A veces pasamos mucho tiempo mirando las vidas de los demás, especialmente a través de una pantalla, y nos sentimos extrañamente fuera de lugar. Vemos a personas que parecen tenerlo todo bajo control, con rutinas perfectas y una calma envidiable, y empezamos a pensar que somos los únicos que lidiamos con el caos interno. Pero la frase de Alfred Adler nos ofrece un suspiro de alivio muy necesario: las únicas personas normales son aquellas que no conoces muy bien. Esta idea nos invita a derribar ese muro de perfección imaginaria y a entender que la normalidad es, en realidad, una ilusión que solo existe en la superficie.

En nuestra vida cotidiana, solemamos presentar nuestra mejor versión al mundo. En el trabajo, mostramos eficiencia; en las redes sociales, mostramos viajes y sonrisas; en las reuniones familiares, ocultamos nuestras dudas. Sin embargo, detrás de cada rostro que cruza nuestro camino, hay una historia llena de tropiezos, miedos nocturnos y pequeñas batallas que nadie más ve. Lo que llamamos normalidad es solo la máscara que elegimos usar cuando estamos frente a desconocidos, una capa de cortesía que oculta nuestra maravillosa y compleja humanidad.

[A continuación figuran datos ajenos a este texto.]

-- ==== Sys2Proof/Machine/Collectives.lean ====
section
/-!
DEFINITION. Collectives (14): OPEN and CLOSE of reductions (R305 to R311), the combining tree (R313), BARRIER (R314),
BROADCAST (R315), FIX (R318) and the system reset (R319).
-/

namespace Sys2Proof.Machine

/-! ### The argument block (R305) -/

/-- A COLLECTIVE argument block; pool and entries are also touched and touched_bound, ledger is also n_touched. -/
structure CollArgs where
  op : Nat
  tc : Nat
  deadlineEn : Bool
  scope : Nat
  id : Nat
  deadlineUs : Nat
  addr : Nat
  length : Nat
  pool : Nat
  entries : Nat
  contributors : Nat
  ledger : Nat
  rowBytes : Nat
  step : Nat
  root : Nat
  keepCells : Bool
  backup : Bool
  counted : Bool
deriving DecidableEq, Repr

/-- A COLLECTIVE argument block from its 64 bytes. -/
def parseColl (b : List Byte) : CollArgs :=
  let b1 := fieldLe b 1 1
  let f := fieldLe b 0x3A 1
  { op := fieldLe b 0 1, tc := bits b1 7 5, deadlineEn := bit b1 4, scope := bits b1 3 0, id := fieldLe b 2 2,
    deadlineUs := fieldLe b 4 4, addr := fieldLe b 8 8, length := fieldLe b 0x10 8, pool := fieldLe b 0x18 8,
    entries := fieldLe b 0x20 4, contributors := fieldLe b 0x24 4, ledger := fieldLe b 0x28 8, rowBytes := fieldLe b 0x30 4,
    step := fieldLe b 0x34 4, root := fieldLe b 0x38 2, keepCells := bit f 2, backup := bit f 1, counted := bit f 0 }

/-- Bytes of the block that no op uses, and those that each op does not use, with their masks (R305). -/
def collReserved (op : Nat) : List (Nat × Nat) :=
  let span := wholeBytes
  let tail : List (Nat × Nat) := (0x3A, 0xF8) :: span 0x3B 0x40
  match op with
  | 1 => tail ++ [(1, 0xFF)] ++ span 2 8 ++ span 0x38 0x3A
  | 2 => tail ++ [(1, 0xEF)] ++ span 2 4 ++ span 0x24 0x28 ++ span 0x30 0x3B
  | 3 => tail ++ span 8 0x3B
  | 4 => tail ++ span 0x18 0x38 ++ [(0x3A, 0xFF)]
  | _ => tail ++ span 0x18 0x3B

/-- A code or field that fails FORMAT for every op (R306). -/
def collBad (b : List Byte) : Bool :=
  let a := parseColl b
  decide (a.op = 0) || decide (5 < a.op) || (collReserved a.op).any (fun m => decide (Nat.land (fieldLe b m.1 1) m.2 ≠ 0)) ||
    (a.deadlineEn && decide (a.deadlineUs = 0)) || (decide (3 ≤ a.op) && decide (a.tc < 4))

/-- OPEN and CLOSE. -/
def CollArgs.reduces (a : CollArgs) : Bool := decide (a.op ≤ 2)

/-- The group: a scope names no dimension of extent 1 (R306). -/
def State.scopeBad (s : State) (a : CollArgs) : Bool :=
  (List.range 4).any (fun d => bit a.scope d && decide (s.extent d ≤ 1))

/-- A BROADCAST's root: a coordinate at or beyond its extent, or one that differs outside scope (R306). -/
def State.rootBad (s : State) (a : CollArgs) : Bool :=
  (List.range 4).any (fun d => decide (s.extent d ≤ coord a.root d) ||
    (!bit a.scope d && decide (coord a.root d ≠ s.ownCoord d)))

/-- Whether a reduction is of a job and overlaps a range of offsets. -/
def Reduction.overlaps (r : Reduction) (job off n : Nat) : Bool :=
  decide (r.job = job) && decide (r.addr < off + n) && decide (off < r.addr + r.length)

/-- The bytes of an OPEN's ledger. -/
def CollArgs.ledgerSize (a : CollArgs) : Nat := if a.counted then ledgerBytes a.length a.contributors else 0

/-- What an OPEN accesses: its pool and its ledger. -/
def CollArgs.openRanges (a : CollArgs) : List Range :=
  [{ addr := a.pool, len := 64 * a.entries, read := true, write := true },
   { addr := a.ledger, len := a.ledgerSize, read := true, write := true }]

/-- OPEN's FORMAT checks (R305, R306, R438): an overlap with an open reduction fails; an overlapping closed one is freed
(R310). -/
def State.openBad (s : State) (job : Nat) (a : CollArgs) : Bool :=
  (a.counted && (decide (a.contributors = 0) || decide (65536 < a.contributors))) || (a.backup && !a.counted) ||
    (a.counted && decide (a.entries < a.length / 4)) || (!a.counted && decide (a.entries % 2 = 1)) ||
    decide (a.rowBytes = 0) || decide (a.rowBytes % 4 ≠ 0) || decide (a.length % 4 ≠ 0) ||
    decide (a.length % a.rowBytes ≠ 0) || !addrForm a.addr 4096 [0] || !addrForm a.pool 64 [0] ||
    (a.counted && (decide (a.ledger % 64 ≠ 0) || decide (4 ≤ addrSpace a.ledger))) ||
    s.reductions.any (fun r => !r.closed && r.overlaps job (addrOff a.addr) a.length)

/-- OPEN's ACCESS of the result: one space-0 window with write and remote holds it (R306). -/
def State.resultAccess (s : State) (job : Nat) (a : CollArgs) : Nat :=
  if !decide (s.node? = some (addrNode a.addr)) || !s.offsetValid a.addr then stACCESS
  else failIf (!(s.windowsAt job a.addr false true true).any (fun w =>
    decide (addrOff a.addr + a.length ≤ w.base + w.length))) stACCESS

/-- The reduction that a CLOSE names: open, of the job, with this range (R306). -/
def State.closeTarget? (s : State) (job : Nat) (a : CollArgs) : Option Reduction :=
  if addrSpace a.addr = 0 ∧ s.node? = some (addrNode a.addr) then
    s.reductions.find? (fun r => decide (r.job = job) && decide (r.addr = addrOff a.addr) && decide (r.length = a.length) &&
      !r.closed)
  else none

/-- The reduction that a CLOSE dispatched for it still finds, be it closed meanwhile by another CLOSE (log entry 27). -/
def State.closing? (s : State) (job : Nat) (a : CollArgs) : Option Reduction :=
  s.reductions.find? (fun r => decide (r.job = job) && decide (r.addr = addrOff a.addr) && decide (r.length = a.length))

/-- What a CLOSE writes besides its result. -/
def CollArgs.closeRanges (a : CollArgs) (counted : Bool) : List Range :=
  if counted then []
  else [{ addr := a.pool, len := 8 * a.entries, write := true }, { addr := a.ledger, len := 4, write := true }]

/-- A copy-list entry of FIX as a DMA COPY; its reserved bytes are ignored (R5, R318). -/
def parseFixEntry (b : List Byte) : DmaArgs :=
  { op := 0, stream := 0, rows := 0, src := fieldLe b 0 8, dst := fieldLe b 8 8, length := fieldLe b 0x10 8, srcStride := 0,
    dstStride := 0, xform := 0 }

/-- The entries of a copy list. -/
def fixEntries (b : List Byte) : List DmaArgs := (chunks 32 b).map parseFixEntry

/-- The check of a copy-list entry under R93. -/
def State.fixEntryCheck (s : State) (job : Nat) (e : DmaArgs) : Nat :=
  if e.length = 0 then stOK else s.copyCheck job e

/-- The check of a copy list: FORMAT, ACCESS, then BOUND of its entries. -/
def State.fixListCheck (s : State) (job : Nat) (b : List Byte) : Nat :=
  let l := (fixEntries b).map (s.fixEntryCheck job)
  firstFailure ([stFORMAT, stACCESS, stBOUND].map (fun st => failIf (l.contains st) st))

/-- The form of a FIX's copy list: 32-byte aligned, in no reserved space (R305, R438). -/
def fixListForm (addr : Nat) : Bool := addrForm addr 32 [0, 1, 2, 3]

/-- The copy list of a FIX, as read at dispatch. -/
def State.fixList (s : State) (b : List Byte) : List Byte :=
  let a := parseColl b
  if a.op = 5 ∧ a.length ≠ 0 ∧ fixListForm a.addr then s.readAddr a.addr (32 * a.length) else []

/-- COLLECTIVE's checks at dispatch (R306). -/
def State.collCheck (s : State) (t : Task) : Nat :=
  let a := parseColl t.args
  if collBad t.args || t.desc.spec then stFORMAT
  else if a.op = 1 then
    if a.length = 0 then stOK
    else firstFailure ([failIf (s.openBad t.job a) stFORMAT, s.resultAccess t.job a] ++
      a.openRanges.map (s.rangeAccess t.job) ++ a.openRanges.map (s.rangeBound t.job))
  else if a.op = 2 then
    if a.length % 4 ≠ 0 then stFORMAT
    else if a.length = 0 then stOK
    else match s.closeTarget? t.job a with
      | none => stFORMAT
      | some r => s.checkRanges t.job ({ addr := a.addr, len := a.length, write := true } :: a.closeRanges r.counted)
  else if s.scopeBad a then stFORMAT
  else if a.op = 3 then stOK
  else if a.op = 4 then
    let r : Range := { addr := a.addr, len := a.length, read := decide (s.node? = some a.root),
                       write := !decide (s.node? = some a.root) }
    if s.rootBad a then stFORMAT
    else if a.length = 0 then stOK
    else firstFailure [failIf (2 ≤ addrSpace a.addr) stFORMAT, s.rangeAccess t.job r, s.rangeBound t.job r]
  else
    let r : Range := { addr := a.addr, len := 32 * a.length, read := true }
    if s.tasks.any (fun u => u.live && decide (u.id ≠ t.id) && decide (u.job = t.job) &&
        decide (u.desc.engine = engCOLLECTIVE)) then stFORMAT
    else if a.length = 0 then stOK
    else firstFailure [failIf (!fixListForm a.addr) stFORMAT, s.rangeAccess t.job r, s.rangeBound t.job r,
      failIf (s.poisonedAt a.addr (32 * a.length)) stPARITY, s.fixListCheck t.job (s.readAddr a.addr (32 * a.length))]

/-- What a COLLECTIVE task may leave half written: the buffer of a BROADCAST at a member (R315). -/
def State.collOuts (s : State) (b : List Byte) : List (Nat × Nat) :=
  let a := parseColl b
  if a.op = 4 ∧ s.node? ≠ some a.root ∧ a.length ≠ 0 then [(s.key a.addr, a.length)] else []

/-- When a COLLECTIVE task's deadline expires: deadline_us after dispatch, at the end of a 1 µs tick (R305, R311, R68). -/
def State.collExpiry (s : State) (b : List Byte) : Option Nat :=
  let a := parseColl b
  if a.deadlineEn then some (roundUp (s.now + a.deadlineUs * 100) 100) else none

/-- The running COLLECTIVE task that a command names, by its op. -/
def State.collTask? (s : State) (id : TaskId) (op : Nat) : Option Task := s.runningTask? id engCOLLECTIVE op

/-- A COLLECTIVE task ends. -/
def State.collEnds (s : State) (t : Task) (status : Nat) : State := s.setTask { t with phase := .finished, status := status }

/-- A module holds at most 4,096 reductions, and as many combining entries (R307, R313). -/
def collTableSize : Nat := 4096

/-! ### OPEN and CLOSE (R307, R310) -/

/-- The reduction that an OPEN installs. -/
def CollArgs.reduction (a : CollArgs) (job : Nat) : Reduction :=
  { job := job, addr := addrOff a.addr, length := a.length, pool := addrOff a.pool, poolEntries := a.entries,
    counted := a.counted, backup := a.backup, keepCells := a.keepCells, contributors := a.contributors,
    ledger := addrOff a.ledger, rowBytes := a.rowBytes, step := a.step, closed := false, sums := [] }

/-- OPEN: the pool and the ledger are zeroed and the reduction installed; a closed one it overlaps is freed; with the table
full it waits (R307, R310). -/
def State.openReduction (s : State) (id : TaskId) : State :=
  match s.collTask? id 1 with
  | none => s
  | some t =>
    let a := parseColl t.args
    let off := addrOff a.addr
    if a.length = 0 then s.collEnds t stOK
    else if s.reductions.any (fun r => !r.closed && r.overlaps t.job off a.length) then s.collEnds t stFORMAT
    else
      let s1 := { s with reductions := s.reductions.filter (fun r => !r.overlaps t.job off a.length) }
      if collTableSize ≤ s1.reductions.length then s1
      else
        let s2 := s1.memOps [.zero (s.key a.pool) (64 * a.entries), .zero (s.key a.ledger) a.ledgerSize]
        let r := { a.reduction t.job with pool := s.key a.pool, ledger := s.key a.ledger }
        { s2 with reductions := s2.reductions ++ [r] }.collEnds t stOK

/-- OPEN (R307). -/
def execCollOpen (id : TaskId) (s : State) : Host.Outcome State Fault Refusal := perform (.collOpen id) (s.openReduction id)

/-- A CLOSE rounds its reduction out (R310). -/
def State.closeNow (s : State) (t : Task) (a : CollArgs) (r : Reduction) : State :=
  let (s1, st) := s.closeReduction t r { touched := s.key a.pool, bound := a.entries, nTouched := s.key a.ledger }
  s1.collEnds t st

/-- CLOSE: a counted one waits for its ledger, an uncounted one proceeds at once (R310). -/
def State.closeStart (s : State) (id : TaskId) : State :=
  match s.collTask? id 2 with
  | none => s
  | some t =>
    let a := parseColl t.args
    if a.length = 0 then s.collEnds t stOK
    else match s.closing? t.job a with
      | none => s.collEnds t stFORMAT
      | some r =>
        if r.counted && !s.ledgerFull r then s.setTask { t with stage := 1 } else s.closeNow t a r

/-- CLOSE (R310). -/
def execCollClose (id : TaskId) (s : State) : Host.Outcome State Fault Refusal := perform (.collClose id) (s.closeStart id)

/-- CLOSE_LEDGER_COMPLETE: a waiting counted CLOSE finds every bit of its ledger set (R310). -/
def State.closeComplete (s : State) (id : TaskId) : State :=
  match s.collTask? id 2 with
  | none => s
  | some t =>
    let a := parseColl t.args
    match s.closing? t.job a with
    | some r => if t.stage = 1 ∧ s.ledgerFull r then s.closeNow t a r else s
    | none => s

/-- CLOSE_LEDGER_COMPLETE (R310). -/
def execCloseLedgerComplete (id : TaskId) (s : State) : Host.Outcome State Fault Refusal :=
  perform (.closeLedgerComplete id) (s.closeComplete id)

/-! ### The combining tree (R313) -/

/-- A node ID with coordinate d replaced. -/
def withCoord (node d c : Nat) : Nat := node - coord node d * 16 ^ d + c * 16 ^ d

/-- The first hop of the route from a member to a root over the scoped dimensions in ascending order (R277, R313): the
next member; none at the root, or where breaks leave no way. -/
def State.treeHop (s : State) (cur root scope tc : Nat) : Option Nat :=
  match (List.range 4).find? (fun d => bit scope d && decide (coord cur d ≠ coord root d)) with
  | none => none
  | some d =>
    let k := s.extent d
    (s.legPort d (coord cur d) (coord root d) tc).map (fun p =>
      withCoord cur d (if p % 2 = 1 then (coord cur d + 1) % k else (coord cur d + k - 1) % k))

/-- The children of this member: the neighbours in scoped dimensions whose first hop it is (R313). -/
def State.treeChildren (s : State) (root scope tc : Nat) : List Nat :=
  let own := s.node?.getD 0
  let near := (List.range 8).filterMap (fun p => if bit scope (p / 2) ∧ 1 < s.extent (p / 2) then some (s.neighbour p) else none)
  near.eraseDups.filter (fun n => decide (n ≠ own) && decide (s.treeHop n root scope tc = some own))

/-- The root of a BARRIER's or FIX's tree: coordinate 0 in every scoped dimension (R313). -/
def State.zeroRoot (s : State) (scope : Nat) : Nat :=
  (List.range 4).foldl (fun n d => if bit scope d then withCoord n d 0 else n) (s.node?.getD 0)

/-- A combining message to another member. -/
def State.combineMsg (s : State) (job tc op dst id scope root : Nat) : Packet :=
  { Packet.blank with dst := dst, src := s.node?.getD 0, jobId := job, op := op, tc := tc,
                      arg0 := id + scope * 2 ^ 16 + root * 2 ^ 32 }

/-- The entry of a key. -/
def State.combiningAt? (s : State) (job tc id : Nat) : Option Combining :=
  s.combining.find? (fun e => decide (e.job = job) && decide (e.tc = tc) && decide (e.id = id))

/-- Replace an entry. -/
def State.setCombining (s : State) (e : Combining) : State :=
  { s with combining := s.combining.map (fun x => if x.job = e.job ∧ x.tc = e.tc ∧ x.id = e.id then e else x) }

/-- Find or create an entry; none: the table is full (R313). -/
def State.combiningFor (s : State) (job tc id : Nat) : Option (State × Combining) :=
  match s.combiningAt? job tc id with
  | some e => some (s, e)
  | none =>
    let e : Combining := ⟨job, tc, id, none, [], false, [], []⟩
    if collTableSize ≤ s.combining.length then none else some ({ s with combining := s.combining ++ [e] }, e)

Recuerdo una vez que me sentía muy abrumada por mis propios errores. Estaba en una cafetería, observando a la gente alrededor, y sentía que todos eran tan centrados y estables, mientras yo sentía que mi mundo era un desorden de pensamientos. De pronto, vi a una mujer que parecía la personificación de la elegancia y la serenidad. Al poco tiempo, escuché cómo su teléfono sonaba con una noticia difícil y la vi suspirar con una tristeza tan profunda que me recordó que, debajo de ese vestido impecable, había un corazón latiendo con las mismas incertidumbres que el mío. Ese momento me enseñó que no estoy sola en mi desorden.

Cuando aceptamos que todos llevamos nuestras propias tormentas bajo la superficie, nuestra forma de conectar con los demás cambia. Dejamos de juzgar y empezamos a empatizar. La próxima vez que te sientas como el único que no encaja o el único que comete errores, recuerda que lo que ves en los demás es solo el prólogo de su historia, no el libro completo. Te invito hoy a ser amable contigo mismo y a mirar a los demás con una mirada más compasiva, sabiendo que todos estamos navegando por este mar de incertidumbres intentando, a nuestra manera, encontrar el camino a casa.